SOURCE INFORMATION below:

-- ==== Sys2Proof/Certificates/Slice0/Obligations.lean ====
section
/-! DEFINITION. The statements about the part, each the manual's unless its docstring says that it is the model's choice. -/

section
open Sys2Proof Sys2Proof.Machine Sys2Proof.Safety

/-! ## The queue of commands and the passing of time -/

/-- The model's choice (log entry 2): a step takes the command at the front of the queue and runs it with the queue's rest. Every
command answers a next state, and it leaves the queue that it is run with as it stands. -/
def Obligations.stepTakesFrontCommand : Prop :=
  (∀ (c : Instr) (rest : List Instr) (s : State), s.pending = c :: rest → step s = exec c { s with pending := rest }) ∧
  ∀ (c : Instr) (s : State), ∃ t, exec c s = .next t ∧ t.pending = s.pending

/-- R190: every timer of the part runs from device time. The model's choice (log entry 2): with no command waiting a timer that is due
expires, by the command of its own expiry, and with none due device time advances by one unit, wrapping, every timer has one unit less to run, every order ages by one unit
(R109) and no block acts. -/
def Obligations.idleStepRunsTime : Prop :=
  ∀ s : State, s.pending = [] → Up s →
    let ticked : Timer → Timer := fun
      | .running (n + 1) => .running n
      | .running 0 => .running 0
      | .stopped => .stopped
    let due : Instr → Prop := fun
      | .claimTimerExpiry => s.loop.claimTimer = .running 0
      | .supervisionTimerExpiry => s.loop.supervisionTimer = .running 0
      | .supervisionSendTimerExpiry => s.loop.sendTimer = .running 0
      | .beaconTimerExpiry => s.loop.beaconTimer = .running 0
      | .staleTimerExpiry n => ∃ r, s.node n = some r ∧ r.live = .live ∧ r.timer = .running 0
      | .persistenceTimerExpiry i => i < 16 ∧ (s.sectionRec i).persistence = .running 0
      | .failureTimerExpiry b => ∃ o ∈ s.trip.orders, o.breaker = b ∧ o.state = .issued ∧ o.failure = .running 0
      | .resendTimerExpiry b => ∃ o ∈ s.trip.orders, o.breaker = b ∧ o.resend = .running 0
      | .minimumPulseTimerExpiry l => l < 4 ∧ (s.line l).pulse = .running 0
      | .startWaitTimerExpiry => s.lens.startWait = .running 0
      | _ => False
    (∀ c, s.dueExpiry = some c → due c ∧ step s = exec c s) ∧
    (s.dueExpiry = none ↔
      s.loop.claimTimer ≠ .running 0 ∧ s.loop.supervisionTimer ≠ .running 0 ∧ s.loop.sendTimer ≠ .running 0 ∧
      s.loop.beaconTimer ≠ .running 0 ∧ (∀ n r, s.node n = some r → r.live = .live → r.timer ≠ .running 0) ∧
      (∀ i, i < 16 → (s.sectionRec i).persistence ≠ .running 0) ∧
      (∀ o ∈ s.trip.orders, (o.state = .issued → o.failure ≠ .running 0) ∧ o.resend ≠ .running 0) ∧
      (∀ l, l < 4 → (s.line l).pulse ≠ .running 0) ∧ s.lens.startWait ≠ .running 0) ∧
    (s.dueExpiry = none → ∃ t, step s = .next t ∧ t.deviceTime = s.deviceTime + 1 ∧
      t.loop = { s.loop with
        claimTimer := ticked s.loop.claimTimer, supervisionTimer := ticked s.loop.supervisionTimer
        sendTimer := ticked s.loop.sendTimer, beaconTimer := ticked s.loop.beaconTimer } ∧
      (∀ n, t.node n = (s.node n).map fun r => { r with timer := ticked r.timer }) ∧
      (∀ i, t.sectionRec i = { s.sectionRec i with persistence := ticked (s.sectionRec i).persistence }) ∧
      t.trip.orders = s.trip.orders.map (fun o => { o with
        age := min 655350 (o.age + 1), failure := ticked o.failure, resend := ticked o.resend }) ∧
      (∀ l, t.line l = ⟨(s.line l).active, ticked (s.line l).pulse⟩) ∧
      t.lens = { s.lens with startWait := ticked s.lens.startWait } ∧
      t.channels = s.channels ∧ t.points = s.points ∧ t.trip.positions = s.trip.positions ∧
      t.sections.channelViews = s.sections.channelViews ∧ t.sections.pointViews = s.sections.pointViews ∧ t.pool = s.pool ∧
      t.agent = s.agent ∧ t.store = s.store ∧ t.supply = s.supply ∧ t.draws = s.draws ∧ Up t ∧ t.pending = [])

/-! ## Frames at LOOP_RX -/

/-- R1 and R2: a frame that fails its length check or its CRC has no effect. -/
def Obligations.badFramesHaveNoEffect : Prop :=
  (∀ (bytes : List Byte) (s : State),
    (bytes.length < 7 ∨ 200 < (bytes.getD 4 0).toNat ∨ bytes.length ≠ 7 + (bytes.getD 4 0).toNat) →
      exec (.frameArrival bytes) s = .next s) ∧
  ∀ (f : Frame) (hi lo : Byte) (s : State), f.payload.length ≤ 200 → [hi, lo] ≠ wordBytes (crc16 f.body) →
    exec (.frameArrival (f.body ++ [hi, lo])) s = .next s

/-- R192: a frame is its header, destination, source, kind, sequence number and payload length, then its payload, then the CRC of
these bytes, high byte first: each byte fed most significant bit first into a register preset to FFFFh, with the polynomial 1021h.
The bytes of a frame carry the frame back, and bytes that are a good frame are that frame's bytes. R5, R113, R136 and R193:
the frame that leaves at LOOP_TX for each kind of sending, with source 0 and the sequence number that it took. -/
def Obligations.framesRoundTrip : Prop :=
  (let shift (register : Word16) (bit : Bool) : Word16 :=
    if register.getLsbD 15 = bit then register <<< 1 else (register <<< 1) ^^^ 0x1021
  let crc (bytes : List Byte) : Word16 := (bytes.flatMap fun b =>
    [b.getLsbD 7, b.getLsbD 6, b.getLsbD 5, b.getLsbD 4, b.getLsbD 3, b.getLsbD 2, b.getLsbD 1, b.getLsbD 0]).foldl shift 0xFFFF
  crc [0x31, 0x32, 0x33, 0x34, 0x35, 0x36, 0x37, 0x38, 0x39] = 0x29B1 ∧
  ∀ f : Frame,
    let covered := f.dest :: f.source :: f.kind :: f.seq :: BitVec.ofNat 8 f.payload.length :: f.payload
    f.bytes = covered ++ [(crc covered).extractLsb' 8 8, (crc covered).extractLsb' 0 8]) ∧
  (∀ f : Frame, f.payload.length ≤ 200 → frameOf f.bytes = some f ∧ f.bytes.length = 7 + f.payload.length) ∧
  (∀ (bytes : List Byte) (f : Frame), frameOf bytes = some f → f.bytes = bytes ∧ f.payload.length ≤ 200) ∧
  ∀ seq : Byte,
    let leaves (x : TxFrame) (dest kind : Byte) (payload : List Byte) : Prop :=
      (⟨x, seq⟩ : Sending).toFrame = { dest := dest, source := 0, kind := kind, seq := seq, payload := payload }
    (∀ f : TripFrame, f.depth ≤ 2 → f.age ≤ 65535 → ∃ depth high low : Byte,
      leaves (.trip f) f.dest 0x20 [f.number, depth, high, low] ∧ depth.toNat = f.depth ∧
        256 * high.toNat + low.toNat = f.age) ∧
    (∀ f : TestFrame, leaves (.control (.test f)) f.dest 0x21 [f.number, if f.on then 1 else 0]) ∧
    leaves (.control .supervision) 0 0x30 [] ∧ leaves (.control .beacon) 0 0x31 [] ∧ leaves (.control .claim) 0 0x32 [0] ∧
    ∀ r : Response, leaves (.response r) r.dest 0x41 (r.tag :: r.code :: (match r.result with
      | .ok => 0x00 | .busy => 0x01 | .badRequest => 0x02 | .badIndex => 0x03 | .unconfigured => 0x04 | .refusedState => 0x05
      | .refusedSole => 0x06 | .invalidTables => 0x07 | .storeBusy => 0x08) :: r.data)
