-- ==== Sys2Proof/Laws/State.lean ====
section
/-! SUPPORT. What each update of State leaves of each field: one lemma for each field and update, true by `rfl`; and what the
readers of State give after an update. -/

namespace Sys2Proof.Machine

End of SOURCE INFORMATION.

_EXERCISE OBJECTIVE_
Return every line in the listing that contains the word "getLsbD".

_ANSWER SPACE_
    if register.getLsbD 15 = bit then register <<< 1 else (register <<< 1) ^^^ 0x1021
    [b.getLsbD 7, b.getLsbD 6, b.getLsbD 5, b.getLsbD 4, b.getLsbD 3, b.getLsbD 2, b.getLsbD 1, b.getLsbD 0]).foldl shift 0xFFFF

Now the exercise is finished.